*WHAT IS NEEDED:* Using the records below, quote only the span that opens with the line containing "Within fp s0 (recordRead c q x s) := by" and closes with the line containing "discardCells_within | apply hostWrite_within", exactly and inclusively.

(Collected data entries)
########

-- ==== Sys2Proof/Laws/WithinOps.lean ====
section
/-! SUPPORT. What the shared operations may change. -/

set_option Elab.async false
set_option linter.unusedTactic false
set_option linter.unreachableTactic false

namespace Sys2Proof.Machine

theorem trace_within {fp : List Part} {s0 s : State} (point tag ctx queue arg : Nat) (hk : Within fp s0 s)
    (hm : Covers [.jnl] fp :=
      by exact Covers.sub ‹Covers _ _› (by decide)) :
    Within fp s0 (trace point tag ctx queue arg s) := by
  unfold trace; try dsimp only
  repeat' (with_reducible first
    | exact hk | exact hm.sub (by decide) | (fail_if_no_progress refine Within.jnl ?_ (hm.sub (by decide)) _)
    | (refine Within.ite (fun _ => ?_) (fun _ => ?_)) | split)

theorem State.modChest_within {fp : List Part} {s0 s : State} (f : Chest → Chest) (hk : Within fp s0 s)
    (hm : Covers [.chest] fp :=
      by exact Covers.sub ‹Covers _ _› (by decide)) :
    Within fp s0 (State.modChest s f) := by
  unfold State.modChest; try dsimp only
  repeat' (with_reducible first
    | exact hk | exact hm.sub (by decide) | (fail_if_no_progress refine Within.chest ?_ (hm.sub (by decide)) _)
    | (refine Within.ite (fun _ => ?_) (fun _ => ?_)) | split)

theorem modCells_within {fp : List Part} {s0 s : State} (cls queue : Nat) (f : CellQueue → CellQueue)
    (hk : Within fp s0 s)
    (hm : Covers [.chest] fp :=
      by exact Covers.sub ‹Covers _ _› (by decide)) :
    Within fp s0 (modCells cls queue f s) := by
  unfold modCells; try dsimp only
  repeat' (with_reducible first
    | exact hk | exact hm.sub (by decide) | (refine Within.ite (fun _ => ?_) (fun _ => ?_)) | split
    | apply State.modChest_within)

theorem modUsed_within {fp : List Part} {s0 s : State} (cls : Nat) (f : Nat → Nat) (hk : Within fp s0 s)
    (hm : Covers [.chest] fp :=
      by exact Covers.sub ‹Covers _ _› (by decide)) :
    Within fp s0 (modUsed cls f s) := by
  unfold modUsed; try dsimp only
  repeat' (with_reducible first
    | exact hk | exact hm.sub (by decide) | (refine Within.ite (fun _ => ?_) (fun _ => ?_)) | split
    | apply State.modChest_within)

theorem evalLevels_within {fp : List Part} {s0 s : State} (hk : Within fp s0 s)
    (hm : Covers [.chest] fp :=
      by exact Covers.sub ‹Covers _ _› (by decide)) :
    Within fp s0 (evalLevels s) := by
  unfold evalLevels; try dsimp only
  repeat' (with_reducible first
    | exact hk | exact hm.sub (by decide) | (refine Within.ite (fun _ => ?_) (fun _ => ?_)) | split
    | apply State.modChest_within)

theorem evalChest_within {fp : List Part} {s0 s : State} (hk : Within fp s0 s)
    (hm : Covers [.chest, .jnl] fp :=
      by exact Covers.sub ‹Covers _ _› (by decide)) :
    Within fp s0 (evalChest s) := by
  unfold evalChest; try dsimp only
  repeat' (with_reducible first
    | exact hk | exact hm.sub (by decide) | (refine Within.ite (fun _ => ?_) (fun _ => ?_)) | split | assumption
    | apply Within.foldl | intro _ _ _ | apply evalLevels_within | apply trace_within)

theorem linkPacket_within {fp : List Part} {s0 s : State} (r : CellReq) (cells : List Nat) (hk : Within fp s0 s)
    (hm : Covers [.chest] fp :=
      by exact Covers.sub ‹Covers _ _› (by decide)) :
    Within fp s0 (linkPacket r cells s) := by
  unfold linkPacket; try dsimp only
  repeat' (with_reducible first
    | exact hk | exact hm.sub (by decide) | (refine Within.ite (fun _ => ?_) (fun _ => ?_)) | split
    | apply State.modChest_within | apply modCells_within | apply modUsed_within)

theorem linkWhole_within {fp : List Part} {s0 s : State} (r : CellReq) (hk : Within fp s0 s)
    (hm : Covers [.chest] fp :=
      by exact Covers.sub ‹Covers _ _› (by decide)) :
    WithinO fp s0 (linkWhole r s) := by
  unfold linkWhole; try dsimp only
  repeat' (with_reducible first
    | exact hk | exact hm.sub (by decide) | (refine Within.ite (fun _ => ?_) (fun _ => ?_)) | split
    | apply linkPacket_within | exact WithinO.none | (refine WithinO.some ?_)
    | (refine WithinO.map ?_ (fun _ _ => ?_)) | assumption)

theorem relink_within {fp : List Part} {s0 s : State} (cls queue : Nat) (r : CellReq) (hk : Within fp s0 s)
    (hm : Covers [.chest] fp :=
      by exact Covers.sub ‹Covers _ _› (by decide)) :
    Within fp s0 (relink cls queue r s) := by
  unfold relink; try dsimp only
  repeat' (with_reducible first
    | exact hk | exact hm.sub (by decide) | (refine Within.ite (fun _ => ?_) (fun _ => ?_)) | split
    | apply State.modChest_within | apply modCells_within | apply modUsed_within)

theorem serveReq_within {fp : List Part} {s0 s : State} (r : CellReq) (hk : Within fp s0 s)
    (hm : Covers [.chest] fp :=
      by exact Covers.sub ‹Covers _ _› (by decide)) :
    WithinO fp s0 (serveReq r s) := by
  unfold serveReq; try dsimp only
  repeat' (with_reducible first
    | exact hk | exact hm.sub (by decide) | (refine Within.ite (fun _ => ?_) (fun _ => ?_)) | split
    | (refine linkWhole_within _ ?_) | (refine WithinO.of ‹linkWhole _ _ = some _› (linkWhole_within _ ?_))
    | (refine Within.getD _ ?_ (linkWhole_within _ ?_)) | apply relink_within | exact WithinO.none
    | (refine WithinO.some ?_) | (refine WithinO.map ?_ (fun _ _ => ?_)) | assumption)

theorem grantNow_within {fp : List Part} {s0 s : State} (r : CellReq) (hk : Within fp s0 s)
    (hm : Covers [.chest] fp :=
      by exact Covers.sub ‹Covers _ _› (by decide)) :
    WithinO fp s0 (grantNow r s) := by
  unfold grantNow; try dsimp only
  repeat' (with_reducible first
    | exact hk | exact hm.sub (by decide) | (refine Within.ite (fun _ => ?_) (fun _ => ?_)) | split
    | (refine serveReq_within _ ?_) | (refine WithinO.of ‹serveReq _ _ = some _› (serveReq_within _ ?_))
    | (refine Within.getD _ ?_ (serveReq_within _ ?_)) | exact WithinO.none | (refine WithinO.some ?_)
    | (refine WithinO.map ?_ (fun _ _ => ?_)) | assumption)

########

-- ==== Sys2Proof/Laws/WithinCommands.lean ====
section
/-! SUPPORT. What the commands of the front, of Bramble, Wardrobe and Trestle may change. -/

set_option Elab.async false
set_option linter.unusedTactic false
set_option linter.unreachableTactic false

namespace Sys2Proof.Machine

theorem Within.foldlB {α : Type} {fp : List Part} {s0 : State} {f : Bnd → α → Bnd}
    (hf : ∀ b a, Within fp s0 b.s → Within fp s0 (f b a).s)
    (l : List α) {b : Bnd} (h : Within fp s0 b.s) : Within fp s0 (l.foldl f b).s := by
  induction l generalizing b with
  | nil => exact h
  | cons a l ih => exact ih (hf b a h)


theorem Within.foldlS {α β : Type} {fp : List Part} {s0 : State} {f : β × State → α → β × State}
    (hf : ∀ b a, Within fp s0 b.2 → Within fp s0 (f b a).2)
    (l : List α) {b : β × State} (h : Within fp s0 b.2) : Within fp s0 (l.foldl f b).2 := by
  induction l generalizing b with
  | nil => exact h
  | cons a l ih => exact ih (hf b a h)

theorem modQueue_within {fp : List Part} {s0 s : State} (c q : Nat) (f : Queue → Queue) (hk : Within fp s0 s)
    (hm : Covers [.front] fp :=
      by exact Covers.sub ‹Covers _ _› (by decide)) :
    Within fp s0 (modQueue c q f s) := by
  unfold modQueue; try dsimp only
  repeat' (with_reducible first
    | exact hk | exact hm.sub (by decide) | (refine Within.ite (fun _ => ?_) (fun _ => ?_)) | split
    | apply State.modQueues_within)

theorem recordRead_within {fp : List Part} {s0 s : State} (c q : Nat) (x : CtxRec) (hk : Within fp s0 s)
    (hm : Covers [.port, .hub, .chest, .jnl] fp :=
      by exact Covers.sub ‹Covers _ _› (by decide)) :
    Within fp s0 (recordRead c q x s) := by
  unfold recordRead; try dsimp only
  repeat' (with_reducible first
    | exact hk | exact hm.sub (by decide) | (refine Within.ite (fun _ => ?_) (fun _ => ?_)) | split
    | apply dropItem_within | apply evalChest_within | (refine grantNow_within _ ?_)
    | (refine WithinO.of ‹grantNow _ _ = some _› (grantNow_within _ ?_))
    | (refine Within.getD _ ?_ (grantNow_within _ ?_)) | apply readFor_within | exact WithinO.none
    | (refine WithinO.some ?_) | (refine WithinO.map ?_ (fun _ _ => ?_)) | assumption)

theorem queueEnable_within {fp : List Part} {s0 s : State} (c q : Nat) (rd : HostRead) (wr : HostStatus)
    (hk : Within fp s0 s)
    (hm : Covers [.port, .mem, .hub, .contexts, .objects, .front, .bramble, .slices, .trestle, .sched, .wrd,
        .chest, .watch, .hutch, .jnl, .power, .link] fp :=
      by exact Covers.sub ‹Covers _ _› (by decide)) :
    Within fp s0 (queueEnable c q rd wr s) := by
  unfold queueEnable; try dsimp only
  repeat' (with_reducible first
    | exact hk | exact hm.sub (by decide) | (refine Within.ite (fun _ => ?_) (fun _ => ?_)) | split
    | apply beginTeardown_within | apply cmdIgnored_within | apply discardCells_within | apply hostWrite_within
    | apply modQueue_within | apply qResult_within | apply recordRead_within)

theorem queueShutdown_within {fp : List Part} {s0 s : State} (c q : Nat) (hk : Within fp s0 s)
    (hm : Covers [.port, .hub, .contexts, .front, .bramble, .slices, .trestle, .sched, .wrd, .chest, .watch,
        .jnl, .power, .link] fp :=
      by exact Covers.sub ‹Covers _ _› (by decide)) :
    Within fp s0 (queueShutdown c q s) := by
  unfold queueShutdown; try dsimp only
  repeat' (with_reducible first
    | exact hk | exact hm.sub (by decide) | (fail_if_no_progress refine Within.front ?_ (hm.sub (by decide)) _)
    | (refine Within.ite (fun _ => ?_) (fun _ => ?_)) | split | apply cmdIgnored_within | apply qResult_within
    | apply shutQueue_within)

########

*RESULT OF THIS TASK:*
    Within fp s0 (recordRead c q x s) := by
  unfold recordRead; try dsimp only
  repeat' (with_reducible first
    | exact hk | exact hm.sub (by decide) | (refine Within.ite (fun _ => ?_) (fun _ => ?_)) | split
    | apply dropItem_within | apply evalChest_within | (refine grantNow_within _ ?_)
    | (refine WithinO.of ‹grantNow _ _ = some _› (grantNow_within _ ?_))
    | (refine Within.getD _ ?_ (grantNow_within _ ?_)) | apply readFor_within | exact WithinO.none
    | (refine WithinO.some ?_) | (refine WithinO.map ?_ (fun _ _ => ?_)) | assumption)

theorem queueEnable_within {fp : List Part} {s0 s : State} (c q : Nat) (rd : HostRead) (wr : HostStatus)
    (hk : Within fp s0 s)
    (hm : Covers [.port, .mem, .hub, .contexts, .objects, .front, .bramble, .slices, .trestle, .sched, .wrd,
        .chest, .watch, .hutch, .jnl, .power, .link] fp :=
      by exact Covers.sub ‹Covers _ _› (by decide)) :
    Within fp s0 (queueEnable c q rd wr s) := by
  unfold queueEnable; try dsimp only
  repeat' (with_reducible first
    | exact hk | exact hm.sub (by decide) | (refine Within.ite (fun _ => ?_) (fun _ => ?_)) | split
    | apply beginTeardown_within | apply cmdIgnored_within | apply discardCells_within | apply hostWrite_within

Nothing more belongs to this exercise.